Basic Implementation

Simple Voice Agent Setup

'use client';
import { useCallback, useState } from 'react';
import { RealtimeAgent, RealtimeSession } from '@openai/agents/realtime';

export default function VoiceAgent() {
  const [isConnected, setIsConnected] = useState(false);
  const [isConnecting, setIsConnecting] = useState(false);

  const agent = new RealtimeAgent({
    name: 'Assistant',
    instructions: 'You are a helpful assistant.',
  });

  const handleConnect = useCallback(async () => {
    setIsConnecting(true);
    try {
      const session = new RealtimeSession(agent);

      await session.connect({
        apiKey: API_KEY, // Use ephemeral token in production
      });

      console.log('Connected to voice agent!');
      setIsConnected(true);
    } catch (error) {
      console.error('Connection failed:', error);
    } finally {
      setIsConnecting(false);
    }
  }, [agent]);

  return (
    <div>
      <button onClick={handleConnect} disabled={isConnecting || isConnected}>
        {isConnecting ? 'Connecting...' : isConnected ? 'Connected' : 'Connect'}
      </button>
    </div>
  );
}

Security Best Practices

Ephemeral Tokens for Production

Instead of using API keys directly in client code, generate ephemeral tokens from your backend:

curl -X POST https://api.openai.com/v1/realtime/client_secrets \
  -H "Authorization: Bearer $OPENAI_API_KEY" \
  -H "Content-Type: application/json" \
  -d '{
    "session": {
      "type": "realtime",
      "model": "gpt-realtime"
    }
  }'

Secure Session Configuration

await session.connect({
  ephemeralToken: ephemeralToken, // From your secure backend
});

Configuration

Instruction Priority

The SDK follows a server-over-client priority for instructions:

// Client-side instructions (lower priority)
const agent = new RealtimeAgent({
  name: 'Assistant',
  instructions: 'Always talk in a professional manner.',
});

// Server-side instructions (higher priority - will override client)
const serverConfig = {
  model: 'gpt-realtime',
  modalities: ['audio', 'text'],
  instructions: 'Always talk like a valley girl.',
};

This allows for centralized control over agent behavior while maintaining client flexibility.

Core Classes

RealtimeAgent

Represents the AI agent configuration including name and behavioral instructions.

const agent = new RealtimeAgent({
  name: 'MyAssistant',
  instructions: 'Custom behavior instructions here',
});

RealtimeSession

Manages the connection and communication session with OpenAI's realtime API.

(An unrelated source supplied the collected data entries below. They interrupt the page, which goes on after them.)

-- ==== Sys2Proof/Laws/Grid.lean ====
section
/-! SUPPORT. The laws of GRID: what a read gives after each write, and that every write keeps the
canonical form. -/

namespace Sys2Proof.Machine

/-! ### Strictly rising lists -/

@[simp] theorem mem_insertRising (a b : Nat) (l : List Nat) :
    b ∈ insertRising a l ↔ b = a ∨ b ∈ l := by
  induction l with
  | nil => simp [insertRising]
  | cons c cs ih =>
    rw [insertRising]
    split
    · simp
    · split
      · rename_i h; subst h; simp
      · simp only [List.mem_cons, ih]; tauto

theorem insertRising_pairwise (a : Nat) (l : List Nat) (h : l.Pairwise (· < ·)) :
    (insertRising a l).Pairwise (· < ·) := by
  induction l with
  | nil => simp [insertRising]
  | cons c cs ih =>
    obtain ⟨hc, hcs⟩ := List.pairwise_cons.1 h
    rw [insertRising]
    split
    · rename_i hac
      refine List.pairwise_cons.2 ⟨fun b hb => ?_, h⟩
      rcases List.mem_cons.1 hb with rfl | hb
      · exact hac
      · exact lt_trans hac (hc b hb)
    · split
      · exact h
      · rename_i h1 h2
        refine List.pairwise_cons.2 ⟨fun b hb => ?_, ih hcs⟩
        rcases (mem_insertRising a b cs).1 hb with rfl | hb
        · omega
        · exact hc b hb

/-- Two strictly rising lists with the same members are the same list. -/
theorem rising_ext {l m : List Nat} (hl : l.Pairwise (· < ·)) (hm : m.Pairwise (· < ·))
    (h : ∀ a, a ∈ l ↔ a ∈ m) : l = m :=
  ((List.perm_ext_iff_of_nodup (hl.imp Nat.ne_of_lt) (hm.imp Nat.ne_of_lt)).2 h).eq_of_pairwise
    (fun _ _ _ _ h1 h2 => absurd h1 (Nat.lt_asymm h2)) hl hm

/-! ### Addresses -/

/-- R49: the index of a cell is `cx + 256 * cy`. -/
theorem cellIndex_toNat (c : Cursor) : (cellIndex c).toNat = c.cx.toNat + 256 * c.cy.toNat := by
  have hx := c.cx.isLt
  have hy := c.cy.isLt
  have h := Nat.two_pow_add_eq_or_of_lt (i := 8) hx c.cy.toNat
  simp only [cellIndex, BitVec.toNat_or, BitVec.toNat_setWidth, BitVec.toNat_shiftLeft,
    Nat.shiftLeft_eq]
  rw [Nat.mod_eq_of_lt (show c.cx.toNat < 2 ^ 16 by omega),
    Nat.mod_eq_of_lt (show c.cy.toNat < 2 ^ 16 by omega),
    Nat.mod_eq_of_lt (show c.cy.toNat * 2 ^ 8 < 2 ^ 16 by omega),
    Nat.mul_comm c.cy.toNat, Nat.or_comm, ← h]
  omega

@[simp] theorem addrLayer_cellAddr (l : Byte) (i : BitVec 16) : addrLayer (cellAddr l i) = l.toNat := by
  have := i.isLt
  simp only [addrLayer, cellAddr, Config.gridBits]
  omega

/-- Distinct cells have distinct addresses. -/
@[simp] theorem cellAddr_inj (l m : Byte) (i j : BitVec 16) :
    cellAddr l i = cellAddr m j ↔ l = m ∧ i = j := by
  have hi := i.isLt
  have hj := j.isLt
  constructor
  · intro h
    simp only [cellAddr, Config.gridBits] at h
    exact ⟨BitVec.eq_of_toNat_eq (by omega), BitVec.eq_of_toNat_eq (by omega)⟩
  · rintro ⟨rfl, rfl⟩; rfl

/-! ### Reads after writes -/

/-- Setting a cell makes it 1 and leaves every other address alone. -/
theorem bit_setCell (g : Grid) (a b : Nat) :
    (g.setCell a).bit b = (decide (b = a) || g.bit b) := by
  by_cases h : b = a
  · simp [Grid.bit, Grid.read?, Grid.setCell, h]
  · by_cases hm : b ∈ g.marks <;> by_cases hc : addrLayer b ∈ g.cleared <;>
      simp [Grid.bit, Grid.read?, Grid.setCell, h, hm, hc]

/-- Clearing a layer makes its cells 0 and leaves every other address alone. -/
theorem bit_clearLayer (g : Grid) (l : Byte) (b : Nat) :
    (g.clearLayer l).bit b = (decide (addrLayer b ≠ l.toNat) && g.bit b) := by
  by_cases h : addrLayer b = l.toNat
  · simp [Grid.bit, Grid.read?, Grid.clearLayer, h]
  · by_cases hm : b ∈ g.marks <;> by_cases hc : addrLayer b ∈ g.cleared <;>
      simp [Grid.bit, Grid.read?, Grid.clearLayer, h, hm, hc]

/-- The host's view of one cell after a mark. -/
theorem gridBit_placeAndMark (s : State) (c : Cursor) (l : Byte) (i : BitVec 16) :
    (placeAndMark c s).gridBit l i =
      (decide (l = s.layer ∧ i = cellIndex c) || s.gridBit l i) := by
  simp only [State.gridBit, placeAndMark, bit_setCell, cellAddr_inj]

/-! ### The canonical form -/

/-- Setting a cell of a layer that has been cleared keeps the canonical form. -/
theorem setCell_wf (g : Grid) (a : Nat) (h : Memory.wf g) (ha : addrLayer a ∈ g.cleared) :
    Memory.wf (g.setCell a) := by
  obtain ⟨h1, h2, h3, h4⟩ := h
  refine ⟨h1, h2, insertRising_pairwise a _ h3, fun b hb => ?_⟩
  rcases (mem_insertRising a b _).1 hb with rfl | hb
  · exact ha
  · exact h4 b hb

/-- Clearing a layer keeps the canonical form. -/
theorem clearLayer_wf (g : Grid) (l : Byte) (h : Memory.wf g) : Memory.wf (g.clearLayer l) := by
  obtain ⟨h1, h2, h3, h4⟩ := h
  refine ⟨insertRising_pairwise _ _ h1, fun m hm => ?_, h3.filter _, fun a ha => ?_⟩
  · rcases (mem_insertRising _ m _).1 hm with rfl | hm
    · exact l.isLt
    · exact h2 m hm
  · exact (mem_insertRising _ _ _).2 (.inr (h4 a (List.mem_filter.1 ha).1))

/-- A grid with nothing listed is in canonical form. -/
theorem empty_wf : Memory.wf { cleared := [], marks := [] } := by decide

end Sys2Proof.Machine
end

const session = new RealtimeSession(agent);
await session.connect({ apiKey: 'your-token' });

Phone Integration (SIP Support)

Overview

OpenAI provides SIP (Session Initiation Protocol) integration enabling AI assistants to be accessed via traditional phone calls. This opens up new use cases for hands-free interaction and voice-only AI experiences.

SIP Configuration

OpenAI's realtime API supports direct phone integration through SIP protocol:

# Example SIP endpoint configuration
curl -X POST https://api.openai.com/v1/realtime/sessions \
  -H "Authorization: Bearer $OPENAI_API_KEY" \
  -H "Content-Type: application/json" \
  -d '{
    "model": "gpt-realtime",
    "modalities": ["audio"],
    "instructions": "You are a helpful assistant accessible via phone",
    "input_audio_format": "pcm16",
    "output_audio_format": "pcm16"
  }'

Phone-Based Use Cases

Commute Assistant: Call AI assistant during drives for hands-free task management
Walking Companion: Voice-only AI interaction during walks or exercise
Accessibility Tool: Phone-based AI access for users who prefer voice-only interaction
Task Triggering: Voice activation of cloud-based workflows and automation
Status Reports: Check project status and receive updates via phone calls

Implementation Benefits

Universal Access: No app installation required, works with any phone
Hands-Free Operation: Perfect for situations where visual interfaces aren't practical
Natural Interaction: Leverages familiar phone call experience
Infrastructure Integration: Can integrate with existing phone systems and PBX setups

MCP Integration

Overview

OpenAI's Realtime API supports integration with Model Context Protocol (MCP) servers, enabling voice assistants to interact with external services and tools through standardized protocols.

Remote MCP Server Support

Supported Authentication: - Personal Access Tokens (PAT): Direct integration with services like GitHub MCP using API tokens - HTTP MCP Servers: Deployment of MCP servers as HTTP endpoints for voice agent access - Network Isolation: Private deployment within secure network boundaries (e.g., Railway private networks)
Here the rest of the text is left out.